Stored data entries:
/-- Object 0x3800 (R577). -/
def rowsCowl : List Row :=
  [
    ⟨0, 0, .u8, .ro, .operator, 0xD2, 0, 0xFF, none, 1⟩,
    ⟨0x10, 0x10, .u8, .rw, .service, 0, 0, 0xF, none, 1⟩,
    ⟨0x11, 0x11, .u32, .rw, .service, 0x2F, 0, 0xFFFFFFFF, none, 1⟩,
    ⟨0x12, 0x12, .u32, .rw, .service, 0xFF, 0, 0xFFFFFFFF, none, 1⟩,
    ⟨0x13, 0x13, .u32, .rw, .service, 0xFF, 0, 0xFFFFFFFF, none, 1⟩,
    ⟨0x14, 0x14, .u8, .rw, .service, 0, 0, 0xF, none, 1⟩,
    ⟨0x15, 0x15, .u32, .rw, .service, 0x2F, 0, 0xFFFFFFFF, none, 1⟩,
    ⟨0x16, 0x16, .u32, .rw, .service, 0xFF, 0, 0xFFFFFFFF, none, 1⟩,
    ⟨0x17, 0x17, .u32, .rw, .service, 0xFF, 0, 0xFFFFFFFF, none, 1⟩,
    ⟨0x18, 0x18, .u8, .rw, .service, 0, 0, 0xF, none, 1⟩,
    ⟨0x19, 0x19, .u32, .rw, .service, 0x2F, 0, 0xFFFFFFFF, none, 1⟩,
    ⟨0x1A, 0x1A, .u32, .rw, .service, 0xFF, 0, 0xFFFFFFFF, none, 1⟩,
    ⟨0x1B, 0x1B, .u32, .rw, .service, 0xFF, 0, 0xFFFFFFFF, none, 1⟩,
    ⟨0x1C, 0x1C, .u8, .rw, .service, 0, 0, 0xF, none, 1⟩,
    ⟨0x1D, 0x1D, .u32, .rw, .service, 0x2F, 0, 0xFFFFFFFF, none, 1⟩,
    ⟨0x1E, 0x1E, .u32, .rw, .service, 0xFF, 0, 0xFFFFFFFF, none, 1⟩,
    ⟨0x1F, 0x1F, .u32, .rw, .service, 0xFF, 0, 0xFFFFFFFF, none, 1⟩,
    ⟨0x40, 0x7F, .u32, .rw, .service, 0x8000000, 0, 0xFFFFFFFF, none, 1⟩,
    ⟨0x80, 0xBF, .u16, .ro, .operator, 0, 0, 0xFFFF, none, 1⟩,
    ⟨0xC0, 0xC0, .u32, .ro, .operator, 0, 0, 0xFFFFFFFF, none, 1⟩,
    ⟨0xC1, 0xC1, .u32, .ro, .operator, 0, 0, 0xFFFFFFFF, none, 1⟩,
    ⟨0xC2, 0xC2, .u32, .ro, .operator, 0, 0, 0xFFFFFFFF, none, 1⟩,
    ⟨0xC3, 0xC3, .u32, .ro, .operator, 0, 0, 0xFFFFFFFF, none, 1⟩,
    ⟨0xC4, 0xC4, .u32, .ro, .operator, 0, 0, 0xFFFFFFFF, none, 1⟩] ++
  [
    ⟨0xC5, 0xC5, .u32, .ro, .operator, 0, 0, 0xFFFFFFFF, none, 1⟩,
    ⟨0xC6, 0xC6, .u32, .ro, .operator, 0, 0, 0xFFFFFFFF, none, 1⟩,
    ⟨0xC7, 0xC7, .u32, .ro, .operator, 0, 0, 0xFFFFFFFF, none, 1⟩,
    ⟨0xC8, 0xCB, .u32, .ro, .operator, 0, 0, 0xFFFFFFFF, none, 1⟩,
    ⟨0xD0, 0xD0, .u8, .rw, .operator, 0, 0, 3, none, 1⟩,
    ⟨0xD1, 0xD1, .dom, .wo, .operator, 0, 1, 0x400, none, 1⟩,
    ⟨0xD2, 0xD2, .u32, .ro, .operator, 0, 0, 0xFFFFFFFF, none, 1⟩]

/-- Object 0x3900 (R597). -/
def rowsAsh : List Row :=
  [
    ⟨0, 0, .u8, .ro, .operator, 0x10, 0, 0xFF, none, 1⟩,
    ⟨1, 1, .u16, .rw, .operator, 0, 0, 0xFFFF, none, 1⟩,
    ⟨2, 9, .u32, .ro, .operator, 0, 0, 0xFFFFFFFF, none, 1⟩,
    ⟨0xA, 0xA, .u16, .ro, .operator, 0, 0, 0xFFFF, none, 1⟩,
    ⟨0xB, 0xB, .bool, .ro, .operator, 0, 0, 1, none, 1⟩,
    ⟨0xC, 0xC, .u32, .ro, .operator, 0, 0, 0xFFFFFFFF, none, 1⟩,
    ⟨0xD, 0xD, .u16, .wo, .service, 0, 0xC1EA, 0xC1EA, none, 1⟩,
    ⟨0xE, 0xE, .u16, .ro, .operator, 0, 0, 0xFFFF, none, 1⟩,
    ⟨0xF, 0xF, .u8, .rw, .service, 0xA, 0, 0x3C, none, 1⟩,
    ⟨0x10, 0x10, .u8, .ro, .operator, 0, 0, 0xFF, none, 1⟩]

/-- Object 0x3A00 (R618). -/
def rowsThermal : List Row :=
  [
    ⟨0, 0, .u8, .ro, .operator, 0x16, 0, 0xFF, none, 1⟩,
    ⟨1, 6, .f32, .ro, .operator, 0, 0xFF7FFFFF, 0x7F7FFFFF, none, 1⟩,
    ⟨7, 7, .u8, .ro, .operator, 0, 0, 0xFF, none, 1⟩,
    ⟨8, 8, .u16, .ro, .operator, 0, 0, 0xFFFF, none, 1⟩,
    ⟨9, 9, .u32, .ro, .operator, 0, 0, 0xFFFFFFFF, none, 1⟩,
    ⟨0xA, 0xA, .bool, .rw, .service, 0, 0, 1, none, 1⟩,
    ⟨0xB, 0xB, .u8, .wo, .service, 0, 1, 1, none, 1⟩,
    ⟨0xC, 0xC, .u8, .ro, .operator, 0, 0, 0xFF, none, 1⟩,
    ⟨0xD, 0xD, .u8, .rw, .service, 0xFF, 0, 0x3F, some 0xFF, 1⟩,
    ⟨0xE, 0xE, .f32, .ro, .operator, 0, 0xFF7FFFFF, 0x7F7FFFFF, none, 1⟩,
    ⟨0xF, 0xF, .u16, .ro, .operator, 0x2710, 0, 0xFFFF, none, 1⟩,
    ⟨0x10, 0x10, .u8, .wo, .service, 0, 1, 2, none, 1⟩,
    ⟨0x11, 0x11, .u8, .ro, .operator, 0xFF, 0, 0xFF, none, 1⟩,
    ⟨0x12, 0x12, .f32, .ro, .operator, 0, 0xFF7FFFFF, 0x7F7FFFFF, none, 1⟩,
    ⟨0x13, 0x13, .u32, .ro, .operator, 0, 0, 0xFFFFFFFF, none, 1⟩,
    ⟨0x14, 0x14, .u32, .ro, .operator, 0, 0, 0xFFFFFFFF, none, 1⟩,
    ⟨0x15, 0x15, .u32, .ro, .operator, 0, 0, 0xFFFFFFFF, none, 1⟩,
    ⟨0x16, 0x16, .u8, .wo, .service, 0, 1, 1, none, 1⟩]

/-- Object 0x1000 (R510). -/
def rowsDevtype : List Row :=
  [
    ⟨0, 0, .u32, .ro, .operator, 0, 0, 0xFFFFFFFF, none, 1⟩]

/-- Object 0x1001 (R510). -/
def rowsErrreg : List Row :=
  [
    ⟨0, 0, .u8, .ro, .operator, 0, 0, 0xFF, none, 1⟩]

/-- Object 0x1003 (R510). -/
def rowsErrhist : List Row :=
  [
    ⟨0, 0, .u8, .rw, .operator, 0, 0, 0, none, 1⟩,
    ⟨1, 8, .u32, .ro, .operator, 0, 0, 0xFFFFFFFF, none, 1⟩]

/-- Object 0x1005 (R510). -/
def rowsSynccob : List Row :=
  [
    ⟨0, 0, .u32, .rw, .service, 0x80, 0, 0xFFFFFFFF, none, 1⟩]

/-- Object 0x1006 (R510). -/
def rowsSyncperiod : List Row :=
  [
    ⟨0, 0, .u32, .rw, .service, 0, 0, 0xFFFFFFFF, none, 1⟩]

/-- Object 0x1010 (R510). -/
def rowsStore : List Row :=
  [
    ⟨0, 0, .u8, .ro, .operator, 3, 0, 0xFF, none, 1⟩,
    ⟨1, 3, .u32, .rw, .service, 1, 0x65766173, 0x65766173, none, 1⟩]

/-- Object 0x1011 (R510). -/
def rowsRestore : List Row :=
  [
    ⟨0, 0, .u8, .ro, .operator, 3, 0, 0xFF, none, 1⟩,
    ⟨1, 3, .u32, .rw, .service, 1, 0x64616F6C, 0x64616F6C, none, 1⟩]

/-- Object 0x1014 (R510). -/
def rowsEmcycob : List Row :=
  [
    ⟨0, 0, .u32, .rw, .service, 0x80, 0, 0xFFFFFFFF, none, 1⟩]

/-- Object 0x1015 (R510). -/
def rowsEmcyinh : List Row :=
  [
    ⟨0, 0, .u16, .rw, .service, 0, 0, 0xFFFF, none, 1⟩]

/-- Object 0x1016 (R510). -/
def rowsHbcons : List Row :=
  [
    ⟨0, 0, .u8, .ro, .operator, 4, 0, 0xFF, none, 1⟩,
    ⟨1, 4, .u32, .rw, .service, 0, 0, 0xFFFFFFFF, none, 1⟩]

/-- Object 0x1017 (R510). -/
def rowsHbprod : List Row :=
  [
    ⟨0, 0, .u16, .rw, .service, 0, 0, 0xFFFF, none, 1⟩]

/-- Object 0x1018 (R510). -/
def rowsIdentity : List Row :=
  [
    ⟨0, 0, .u8, .ro, .operator, 4, 0, 0xFF, none, 1⟩,
    ⟨1, 1, .u32, .ro, .operator, 0xA71, 0, 0xFFFFFFFF, none, 1⟩,
    ⟨2, 2, .u32, .ro, .operator, 0x1930, 0, 0xFFFFFFFF, none, 1⟩,
    ⟨3, 3, .u32, .ro, .operator, 0, 0, 0xFFFFFFFF, none, 1⟩,
    ⟨4, 4, .u32, .ro, .operator, 0, 0, 0xFFFFFFFF, none, 1⟩]

/-- Object 0x1019 (R510). -/
def rowsSynccnt : List Row :=
  [
    ⟨0, 0, .u8, .rw, .service, 0, 0, 0xF0, none, 1⟩]

/-- Object 0x1200 (R510). -/
def rowsSdoserver : List Row :=
  [
    ⟨0, 0, .u8, .ro, .operator, 2, 0, 0xFF, none, 1⟩,
    ⟨1, 1, .u32, .ro, .operator, 0x600, 0, 0xFFFFFFFF, none, 1⟩,
    ⟨2, 2, .u32, .ro, .operator, 0x580, 0, 0xFFFFFFFF, none, 1⟩]

/-- Object 0x1400-0x1407 (R510). -/
def rowsRpdo : List Row :=
  [
    ⟨0, 0, .u8, .ro, .operator, 5, 0, 0xFF, none, 1⟩,
    ⟨1, 1, .u32, .rw, .service, 0, 0, 0xFFFFFFFF, none, 1⟩,
    ⟨2, 2, .u8, .rw, .service, 0xFF, 0, 0xFF, none, 1⟩,
    ⟨3, 3, .u16, .rw, .service, 0, 0, 0xFFFF, none, 1⟩,
    ⟨5, 5, .u16, .rw, .service, 0, 0, 0xFFFF, none, 1⟩]

/-- Object 0x1600-0x1607 (R510). -/
def rowsRpdomap : List Row :=
  [
    ⟨0, 0, .u8, .rw, .service, 0, 0, 8, none, 1⟩,
    ⟨1, 8, .u32, .rw, .service, 0, 0, 0xFFFFFFFF, none, 1⟩]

Activity: Go through the entries above and pull out each line with "bool" in it.

Task solution:
    ⟨0xB, 0xB, .bool, .ro, .operator, 0, 0, 1, none, 1⟩,
    ⟨0xA, 0xA, .bool, .rw, .service, 0, 0, 1, none, 1⟩,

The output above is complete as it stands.